Gluon spins align with the proton in which they are located

The science

Newswise – Scientists have new evidence that gluons – the glue-like particles that hold quarks together inside Protons And Neutrons– have a positive spin polarization. This means that the spins of individual gluons are aligned in the same direction as the spin of the proton in which they are located. The results come from tracking direct photons – particles of light emitted by interactions Quarks and gluons when polarized protons collide. Researchers found that more direct photons are emitted when protons with aligned spins collide than in head-to-tail collisions. This suggests that gluons make a positive contribution to the overall spin of these particles.

The impact

Whether and how much gluons contribute to proton spin has been an open question since experiments in the 1980s showed that quarks alone were not responsible for the overall spin value of protons. Previous experiments have shown that gluons are polarized and their spins are coordinately aligned. However, these results gave no indication whether the gluon spins were aligned in the same direction as the proton spins, contributing to this value, or in the opposite direction, counteracting the spin contributions of the quarks. These new results will help theorists refine their calculations about how much gluons contribute to proton spin.

Summary

Understanding the contributions of quarks and gluons to proton spin or angular momentum has been an important concern in nuclear physics. Scientists previously assumed that the spin of a proton came from its three main components, the quarks. Experiments that showed that quarks make up only part of the proton spin triggered a “spin crisis” in physics. The Relativistic heavy ion accelerator (RHIC), a Department of Energy Office of Science User Facility at Brookhaven National Laboratory, was designed with additional spin-polarized proton collision components to allow scientists to measure the contribution of gluons to spin. Multiple analyzes of polarized proton collisions at RHIC showed that gluons exhibit some degree of polarization or spin alignment. However, these analyzes did not show whether the gluon polarization is positive (aligned with the proton’s spin) or negative (opposite).

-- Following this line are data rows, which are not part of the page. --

-- ==== Sys2Proof/Laws/PerInstr.lean ====
section
/-! SUPPORT. For each constructor of Instr, the family `Words`: the decoder reads the class, opcode and body bits that the
encoder gives an instruction back as that instruction, every operand at every value (R161, R166 to R173). -/

namespace Sys2Proof.Laws.Words

/-- The words of `i`, where it has one, decode to `i`. -/
def Statement (i : Instr) : Prop := ∀ p, encodeFields i = some p → decodeFields p.1 p.2 = some i

theorem ofC {i : Instr} {w : BitVec 24} (op : Nat) (h : Nat.blt op 64 = true) (e : encodeFields i = some (BitVec.ofNat 7 op, w))
    (d : decodeC op w = some i) : Statement i := by
  have h : op < 64 := Nat.le_of_ble_eq_true h; intro p q; cases Option.some.inj (e.symm.trans q); unfold decodeFields
  rw [show (BitVec.ofNat 7 op).toNat = op by simp; omega, if_pos h]; exact d

theorem ofA {i : Instr} {w : BitVec 24} (op : Nat) (h : Nat.blt op 64 = true) (e : encodeFields i = some (BitVec.ofNat 7 (64 + op), w))
    (d : decodeA op w = some i) : Statement i := by
  have h : op < 64 := Nat.le_of_ble_eq_true h; intro p q; cases Option.some.inj (e.symm.trans q); unfold decodeFields
  rw [show (BitVec.ofNat 7 (64 + op)).toNat = 64 + op by simp; omega, if_neg (by omega), Nat.add_sub_cancel_left]; exact d

theorem none_of {i : Instr} (e : encodeFields i = none) : Statement i := fun p h => by rw [e] at h; cases h

theorem at_self {n : Nat} {a : BitVec n} : a.extractLsb' 0 n = a := by
  apply BitVec.eq_of_toNat_eq; simp

theorem lo {m n s k : Nat} {a : BitVec m} {b : BitVec n} {c : BitVec k} (e : b.extractLsb' s k = c)
    (h : Nat.ble (s + k) n = true) : (a ++ b).extractLsb' s k = c := by
  have := Nat.le_of_ble_eq_true h; subst e; ext i hi; simp [BitVec.getElem_extractLsb', BitVec.getLsbD_append]; intro; omega

theorem hi {m n s k : Nat} {a : BitVec m} {b : BitVec n} {c : BitVec k} (e : a.extractLsb' (s - n) k = c)
    (h : Nat.ble n s = true) : (a ++ b).extractLsb' s k = c := by
  have := Nat.le_of_ble_eq_true h; subst e; ext i hi; simp [BitVec.getElem_extractLsb', BitVec.getLsbD_append]
  rw [if_neg (by omega)]; congr 1; omega

/-- A field differs from a constant where a part of it does. -/
theorem ne_part {m s n : Nat} {w : BitVec m} {c : BitVec n} (s2 n2 : Nat) (b : BitVec n2) (hb : Nat.ble (s2 + n2) n = true)
    (d : (b == c.extractLsb' s2 n2) = false) (e : w.extractLsb' (s + s2) n2 = b) (h : w.extractLsb' s n = c) : False := by
  have := Nat.le_of_ble_eq_true hb; apply beq_eq_false_iff_ne.mp d; rw [← h, ← e]; ext i hi; simp [BitVec.getElem_extractLsb']; rw [Nat.add_assoc]; simp; intro; omega

theorem nop : Statement .nop := ofC 1 rfl rfl (by decide)

theorem br (n : BitVec 1) (p : BitVec 4) (o : BitVec 19) : Statement (.br n p o) :=
  ofC 2 rfl rfl (congrArg some (congr (congr (congrArg Instr.br (hi (hi at_self rfl) rfl)) (hi (lo at_self rfl) rfl)) (lo at_self rfl)))

theorem jmp (o : BitVec 24) : Statement (.jmp o) :=
  ofC 3 rfl rfl (congrArg some (congrArg Instr.jmp at_self))

theorem jmpr (a : BitVec 6) : Statement (.jmpr a) :=
  ofC 4 rfl rfl ((if_pos ⟨hi (hi rfl rfl) rfl, lo rfl rfl⟩).trans (congrArg some (congrArg Instr.jmpr (hi (lo at_self rfl) rfl))))

theorem call (o : BitVec 24) : Statement (.call o) :=
  ofC 5 rfl rfl (congrArg some (congrArg Instr.call at_self))

theorem callr (a : BitVec 6) : Statement (.callr a) :=
  ofC 6 rfl rfl ((if_pos ⟨hi (hi rfl rfl) rfl, lo rfl rfl⟩).trans (congrArg some (congrArg Instr.callr (hi (lo at_self rfl) rfl))))

theorem ret : Statement .ret := ofC 7 rfl rfl (by decide)

theorem frame (imm : BitVec 18) : Statement (.frame imm) :=
  ofC 8 rfl rfl ((if_pos (lo rfl rfl)).trans (congrArg some (congrArg Instr.frame (hi at_self rfl))))

theorem trap (c : BitVec 12) : Statement (.trap c) :=
  ofC 9 rfl rfl ((if_pos (lo rfl rfl)).trans (congrArg some (congrArg Instr.trap (hi at_self rfl))))

theorem sleep (a : BitVec 6) : Statement (.sleep a) :=
  ofC 10 rfl rfl ((if_pos ⟨hi (hi rfl rfl) rfl, lo rfl rfl⟩).trans (congrArg some (congrArg Instr.sleep (hi (lo at_self rfl) rfl))))

theorem sleepRel (a : BitVec 6) : Statement (.sleepRel a) :=
  ofC 10 rfl rfl ((if_neg fun h => ne_part 0 12 1#12 rfl rfl (lo rfl rfl) h.2).trans ((if_pos ⟨hi (hi rfl rfl) rfl, lo rfl rfl⟩).trans (congrArg some (congrArg Instr.sleepRel (hi (lo at_self rfl) rfl)))))

theorem yield : Statement .yield := ofC 11 rfl rfl (by decide)

theorem movi (d : BitVec 6) (imm : BitVec 18) : Statement (.movi d imm) :=
  ofC 12 rfl rfl (congrArg some (congr (congrArg Instr.movi (hi at_self rfl)) (lo at_self rfl)))

theorem movhi (d : BitVec 6) (imm : BitVec 18) : Statement (.movhi d imm) :=
  ofC 13 rfl rfl (congrArg some (congr (congrArg Instr.movhi (hi at_self rfl)) (lo at_self rfl)))

theorem ld1 (f : Mem) : Statement (.ld1 f) :=
  ofC 16 rfl rfl (congrArg some (congrArg Instr.ld1 (congr (congr (congr (congr (congrArg Mem.mk (hi (hi (hi (hi at_self rfl) rfl) rfl) rfl)) (hi (hi (hi (lo at_self rfl) rfl) rfl) rfl)) (hi (hi (lo at_self rfl) rfl) rfl)) (hi (lo at_self rfl) rfl)) (lo at_self rfl))))

theorem ld2 (f : Mem) : Statement (.ld2 f) :=
  ofC 17 rfl rfl (congrArg some (congrArg Instr.ld2 (congr (congr (congr (congr (congrArg Mem.mk (hi (hi (hi (hi at_self rfl) rfl) rfl) rfl)) (hi (hi (hi (lo at_self rfl) rfl) rfl) rfl)) (hi (hi (lo at_self rfl) rfl) rfl)) (hi (lo at_self rfl) rfl)) (lo at_self rfl))))

theorem ld4 (f : Mem) : Statement (.ld4 f) :=
  ofC 18 rfl rfl (congrArg some (congrArg Instr.ld4 (congr (congr (congr (congr (congrArg Mem.mk (hi (hi (hi (hi at_self rfl) rfl) rfl) rfl)) (hi (hi (hi (lo at_self rfl) rfl) rfl) rfl)) (hi (hi (lo at_self rfl) rfl) rfl)) (hi (lo at_self rfl) rfl)) (lo at_self rfl))))

theorem ld8 (f : Mem) : Statement (.ld8 f) :=
  ofC 19 rfl rfl (congrArg some (congrArg Instr.ld8 (congr (congr (congr (congr (congrArg Mem.mk (hi (hi (hi (hi at_self rfl) rfl) rfl) rfl)) (hi (hi (hi (lo at_self rfl) rfl) rfl) rfl)) (hi (hi (lo at_self rfl) rfl) rfl)) (hi (lo at_self rfl) rfl)) (lo at_self rfl))))

theorem lds1 (f : Mem) : Statement (.lds1 f) :=
  ofC 20 rfl rfl (congrArg some (congrArg Instr.lds1 (congr (congr (congr (congr (congrArg Mem.mk (hi (hi (hi (hi at_self rfl) rfl) rfl) rfl)) (hi (hi (hi (lo at_self rfl) rfl) rfl) rfl)) (hi (hi (lo at_self rfl) rfl) rfl)) (hi (lo at_self rfl) rfl)) (lo at_self rfl))))

theorem lds2 (f : Mem) : Statement (.lds2 f) :=
  ofC 21 rfl rfl (congrArg some (congrArg Instr.lds2 (congr (congr (congr (congr (congrArg Mem.mk (hi (hi (hi (hi at_self rfl) rfl) rfl) rfl)) (hi (hi (hi (lo at_self rfl) rfl) rfl) rfl)) (hi (hi (lo at_self rfl) rfl) rfl)) (hi (lo at_self rfl) rfl)) (lo at_self rfl))))

theorem lds4 (f : Mem) : Statement (.lds4 f) :=
  ofC 22 rfl rfl (congrArg some (congrArg Instr.lds4 (congr (congr (congr (congr (congrArg Mem.mk (hi (hi (hi (hi at_self rfl) rfl) rfl) rfl)) (hi (hi (hi (lo at_self rfl) rfl) rfl) rfl)) (hi (hi (lo at_self rfl) rfl) rfl)) (hi (lo at_self rfl) rfl)) (lo at_self rfl))))

theorem st1 (f : Mem) : Statement (.st1 f) :=
  ofC 24 rfl rfl (congrArg some (congrArg Instr.st1 (congr (congr (congr (congr (congrArg Mem.mk (hi (hi (hi (hi at_self rfl) rfl) rfl) rfl)) (hi (hi (hi (lo at_self rfl) rfl) rfl) rfl)) (hi (hi (lo at_self rfl) rfl) rfl)) (hi (lo at_self rfl) rfl)) (lo at_self rfl))))

theorem st2 (f : Mem) : Statement (.st2 f) :=
  ofC 25 rfl rfl (congrArg some (congrArg Instr.st2 (congr (congr (congr (congr (congrArg Mem.mk (hi (hi (hi (hi at_self rfl) rfl) rfl) rfl)) (hi (hi (hi (lo at_self rfl) rfl) rfl) rfl)) (hi (hi (lo at_self rfl) rfl) rfl)) (hi (lo at_self rfl) rfl)) (lo at_self rfl))))

theorem st4 (f : Mem) : Statement (.st4 f) :=
  ofC 26 rfl rfl (congrArg some (congrArg Instr.st4 (congr (congr (congr (congr (congrArg Mem.mk (hi (hi (hi (hi at_self rfl) rfl) rfl) rfl)) (hi (hi (hi (lo at_self rfl) rfl) rfl) rfl)) (hi (hi (lo at_self rfl) rfl) rfl)) (hi (lo at_self rfl) rfl)) (lo at_self rfl))))

theorem st8 (f : Mem) : Statement (.st8 f) :=
  ofC 27 rfl rfl (congrArg some (congrArg Instr.st8 (congr (congr (congr (congr (congrArg Mem.mk (hi (hi (hi (hi at_self rfl) rfl) rfl) rfl)) (hi (hi (hi (lo at_self rfl) rfl) rfl) rfl)) (hi (hi (lo at_self rfl) rfl) rfl)) (hi (lo at_self rfl) rfl)) (lo at_self rfl))))

theorem ldv (f : VMem) : Statement (.ldv f) :=
  ofC 28 rfl rfl ((if_pos (hi (hi (hi (hi (hi rfl rfl) rfl) rfl) rfl) rfl)).trans (congrArg some (congrArg Instr.ldv (congr (congr (congr (congr (congrArg VMem.mk (hi (hi (hi (hi (lo at_self rfl) rfl) rfl) rfl) rfl)) (hi (hi (hi (lo at_self rfl) rfl) rfl) rfl)) (hi (hi (lo at_self rfl) rfl) rfl)) (hi (lo at_self rfl) rfl)) (lo at_self rfl)))))

theorem stv (f : VMem) : Statement (.stv f) :=
  ofC 29 rfl rfl ((if_pos (hi (hi (hi (hi (hi rfl rfl) rfl) rfl) rfl) rfl)).trans (congrArg some (congrArg Instr.stv (congr (congr (congr (congr (congrArg VMem.mk (hi (hi (hi (hi (lo at_self rfl) rfl) rfl) rfl) rfl)) (hi (hi (hi (lo at_self rfl) rfl) rfl) rfl)) (hi (hi (lo at_self rfl) rfl) rfl)) (hi (lo at_self rfl) rfl)) (lo at_self rfl)))))

theorem vldx (f : VIdx) : Statement (.vldx f) :=
  ofC 30 rfl rfl (congrArg some (congrArg Instr.vldx (congr (congr (congr (congr (congr (congrArg VIdx.mk (hi (hi (hi (hi (hi at_self rfl) rfl) rfl) rfl) rfl)) (hi (hi (hi (hi (lo at_self rfl) rfl) rfl) rfl) rfl)) (hi (hi (hi (lo at_self rfl) rfl) rfl) rfl)) (hi (hi (lo at_self rfl) rfl) rfl)) (hi (lo at_self rfl) rfl)) (lo at_self rfl))))

theorem vstx (f : VIdx) : Statement (.vstx f) :=
  ofC 31 rfl rfl (congrArg some (congrArg Instr.vstx (congr (congr (congr (congr (congr (congrArg VIdx.mk (hi (hi (hi (hi (hi at_self rfl) rfl) rfl) rfl) rfl)) (hi (hi (hi (hi (lo at_self rfl) rfl) rfl) rfl) rfl)) (hi (hi (hi (lo at_self rfl) rfl) rfl) rfl)) (hi (hi (lo at_self rfl) rfl) rfl)) (hi (lo at_self rfl) rfl)) (lo at_self rfl))))

theorem aadd4 (f : Atom) : Statement (.aadd4 f) :=
  ofC 32 rfl rfl ((if_pos (hi (lo rfl rfl) rfl)).trans (congrArg some (congrArg Instr.aadd4 (congr (congr (congr (congrArg Atom.mk (hi (hi (hi (hi at_self rfl) rfl) rfl) rfl)) (hi (hi (hi (lo at_self rfl) rfl) rfl) rfl)) (hi (hi (lo at_self rfl) rfl) rfl)) (lo at_self rfl)))))

theorem aadd8 (f : Atom) : Statement (.aadd8 f) :=
  ofC 32 rfl rfl ((if_neg fun h => ne_part 0 5 1#5 rfl rfl (hi (lo rfl rfl) rfl) h).trans ((if_pos (hi (lo rfl rfl) rfl)).trans (congrArg some (congrArg Instr.aadd8 (congr (congr (congr (congrArg Atom.mk (hi (hi (hi (hi at_self rfl) rfl) rfl) rfl)) (hi (hi (hi (lo at_self rfl) rfl) rfl) rfl)) (hi (hi (lo at_self rfl) rfl) rfl)) (lo at_self rfl))))))

theorem afadd (f : Atom) : Statement (.afadd f) :=
  ofC 32 rfl rfl ((if_neg fun h => ne_part 0 5 2#5 rfl rfl (hi (lo rfl rfl) rfl) h).trans ((if_neg fun h => ne_part 0 5 2#5 rfl rfl (hi (lo rfl rfl) rfl) h).trans ((if_pos (hi (lo rfl rfl) rfl)).trans (congrArg some (congrArg Instr.afadd (congr (congr (congr (congrArg Atom.mk (hi (hi (hi (hi at_self rfl) rfl) rfl) rfl)) (hi (hi (hi (lo at_self rfl) rfl) rfl) rfl)) (hi (hi (lo at_self rfl) rfl) rfl)) (lo at_self rfl)))))))

theorem aminS32 (f : Atom) : Statement (.aminS32 f) :=
  ofC 32 rfl rfl ((if_neg fun h => ne_part 0 5 3#5 rfl rfl (hi (lo rfl rfl) rfl) h).trans ((if_neg fun h => ne_part 0 5 3#5 rfl rfl (hi (lo rfl rfl) rfl) h).trans ((if_neg fun h => ne_part 0 5 3#5 rfl rfl (hi (lo rfl rfl) rfl) h).trans ((if_pos (hi (lo rfl rfl) rfl)).trans (congrArg some (congrArg Instr.aminS32 (congr (congr (congr (congrArg Atom.mk (hi (hi (hi (hi at_self rfl) rfl) rfl) rfl)) (hi (hi (hi (lo at_self rfl) rfl) rfl) rfl)) (hi (hi (lo at_self rfl) rfl) rfl)) (lo at_self rfl))))))))

theorem aminS64 (f : Atom) : Statement (.aminS64 f) :=
  ofC 32 rfl rfl ((if_neg fun h => ne_part 0 5 4#5 rfl rfl (hi (lo rfl rfl) rfl) h).trans ((if_neg fun h => ne_part 0 5 4#5 rfl rfl (hi (lo rfl rfl) rfl) h).trans ((if_neg fun h => ne_part 0 5 4#5 rfl rfl (hi (lo rfl rfl) rfl) h).trans ((if_neg fun h => ne_part 0 5 4#5 rfl rfl (hi (lo rfl rfl) rfl) h).trans ((if_pos (hi (lo rfl rfl) rfl)).trans (congrArg some (congrArg Instr.aminS64 (congr (congr (congr (congrArg Atom.mk (hi (hi (hi (hi at_self rfl) rfl) rfl) rfl)) (hi (hi (hi (lo at_self rfl) rfl) rfl) rfl)) (hi (hi (lo at_self rfl) rfl) rfl)) (lo at_self rfl)))))))))

theorem aminU32 (f : Atom) : Statement (.aminU32 f) :=
  ofC 32 rfl rfl ((if_neg fun h => ne_part 0 5 5#5 rfl rfl (hi (lo rfl rfl) rfl) h).trans ((if_neg fun h => ne_part 0 5 5#5 rfl rfl (hi (lo rfl rfl) rfl) h).trans ((if_neg fun h => ne_part 0 5 5#5 rfl rfl (hi (lo rfl rfl) rfl) h).trans ((if_neg fun h => ne_part 0 5 5#5 rfl rfl (hi (lo rfl rfl) rfl) h).trans ((if_neg fun h => ne_part 0 5 5#5 rfl rfl (hi (lo rfl rfl) rfl) h).trans ((if_pos (hi (lo rfl rfl) rfl)).trans (congrArg some (congrArg Instr.aminU32 (congr (congr (congr (congrArg Atom.mk (hi (hi (hi (hi at_self rfl) rfl) rfl) rfl)) (hi (hi (hi (lo at_self rfl) rfl) rfl) rfl)) (hi (hi (lo at_self rfl) rfl) rfl)) (lo at_self rfl))))))))))

theorem aminU64 (f : Atom) : Statement (.aminU64 f) :=
  ofC 32 rfl rfl ((if_neg fun h => ne_part 0 5 6#5 rfl rfl (hi (lo rfl rfl) rfl) h).trans ((if_neg fun h => ne_part 0 5 6#5 rfl rfl (hi (lo rfl rfl) rfl) h).trans ((if_neg fun h => ne_part 0 5 6#5 rfl rfl (hi (lo rfl rfl) rfl) h).trans ((if_neg fun h => ne_part 0 5 6#5 rfl rfl (hi (lo rfl rfl) rfl) h).trans ((if_neg fun h => ne_part 0 5 6#5 rfl rfl (hi (lo rfl rfl) rfl) h).trans ((if_neg fun h => ne_part 0 5 6#5 rfl rfl (hi (lo rfl rfl) rfl) h).trans ((if_pos (hi (lo rfl rfl) rfl)).trans (congrArg some (congrArg Instr.aminU64 (congr (congr (congr (congrArg Atom.mk (hi (hi (hi (hi at_self rfl) rfl) rfl) rfl)) (hi (hi (hi (lo at_self rfl) rfl) rfl) rfl)) (hi (hi (lo at_self rfl) rfl) rfl)) (lo at_self rfl)))))))))))

theorem aminF32 (f : Atom) : Statement (.aminF32 f) :=
  ofC 32 rfl rfl ((if_neg fun h => ne_part 0 5 7#5 rfl rfl (hi (lo rfl rfl) rfl) h).trans ((if_neg fun h => ne_part 0 5 7#5 rfl rfl (hi (lo rfl rfl) rfl) h).trans ((if_neg fun h => ne_part 0 5 7#5 rfl rfl (hi (lo rfl rfl) rfl) h).trans ((if_neg fun h => ne_part 0 5 7#5 rfl rfl (hi (lo rfl rfl) rfl) h).trans ((if_neg fun h => ne_part 0 5 7#5 rfl rfl (hi (lo rfl rfl) rfl) h).trans ((if_neg fun h => ne_part 0 5 7#5 rfl rfl (hi (lo rfl rfl) rfl) h).trans ((if_neg fun h => ne_part 0 5 7#5 rfl rfl (hi (lo rfl rfl) rfl) h).trans ((if_pos (hi (lo rfl rfl) rfl)).trans (congrArg some (congrArg Instr.aminF32 (congr (congr (congr (congrArg Atom.mk (hi (hi (hi (hi at_self rfl) rfl) rfl) rfl)) (hi (hi (hi (lo at_self rfl) rfl) rfl) rfl)) (hi (hi (lo at_self rfl) rfl) rfl)) (lo at_self rfl))))))))))))

theorem amaxS32 (f : Atom) : Statement (.amaxS32 f) :=
  ofC 32 rfl rfl ((if_neg fun h => ne_part 0 5 8#5 rfl rfl (hi (lo rfl rfl) rfl) h).trans ((if_neg fun h => ne_part 0 5 8#5 rfl rfl (hi (lo rfl rfl) rfl) h).trans ((if_neg fun h => ne_part 0 5 8#5 rfl rfl (hi (lo rfl rfl) rfl) h).trans ((if_neg fun h => ne_part 0 5 8#5 rfl rfl (hi (lo rfl rfl) rfl) h).trans ((if_neg fun h => ne_part 0 5 8#5 rfl rfl (hi (lo rfl rfl) rfl) h).trans ((if_neg fun h => ne_part 0 5 8#5 rfl rfl (hi (lo rfl rfl) rfl) h).trans ((if_neg fun h => ne_part 0 5 8#5 rfl rfl (hi (lo rfl rfl) rfl) h).trans ((if_neg fun h => ne_part 0 5 8#5 rfl rfl (hi (lo rfl rfl) rfl) h).trans ((if_pos (hi (lo rfl rfl) rfl)).trans (congrArg some (congrArg Instr.amaxS32 (congr (congr (congr (congrArg Atom.mk (hi (hi (hi (hi at_self rfl) rfl) rfl) rfl)) (hi (hi (hi (lo at_self rfl) rfl) rfl) rfl)) (hi (hi (lo at_self rfl) rfl) rfl)) (lo at_self rfl)))))))))))))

The new analysis from the RHIC PHENIX detector compared the yields of photons emitted by interactions between a quark in one proton and a gluon in the other, when protons collide with their spins in opposite directions and when they point in the same direction. The PHENIX results show that more “direct photons” are emitted from oppositely aligned protons, providing conclusive evidence of positive gluon polarization. The results provide input for more precise calculations of the spin contribution of the gluons. However, this does not entirely solve the mystery of proton spin. The final contribution to the proton spin is probably the orbital motion of Quarks and gluons within these composite particles. Future experiments will investigate this contribution and increase the precision of the gluon contribution measurements.

financing

This analysis was funded in part by the Department of Energy (DOE) Office of Science, Nuclear Physics Program and by the funders of individual members of the PHENIX Collaboration, as detailed in the corresponding scientific paper. Operations of the Relativistic Heavy Ion Collider are funded by the DOE Office of Science Nuclear Physics Program. The Japanese RIKEN laboratory made significant contributions to the spin polarization capabilities at the RHIC and the PHENIX detector.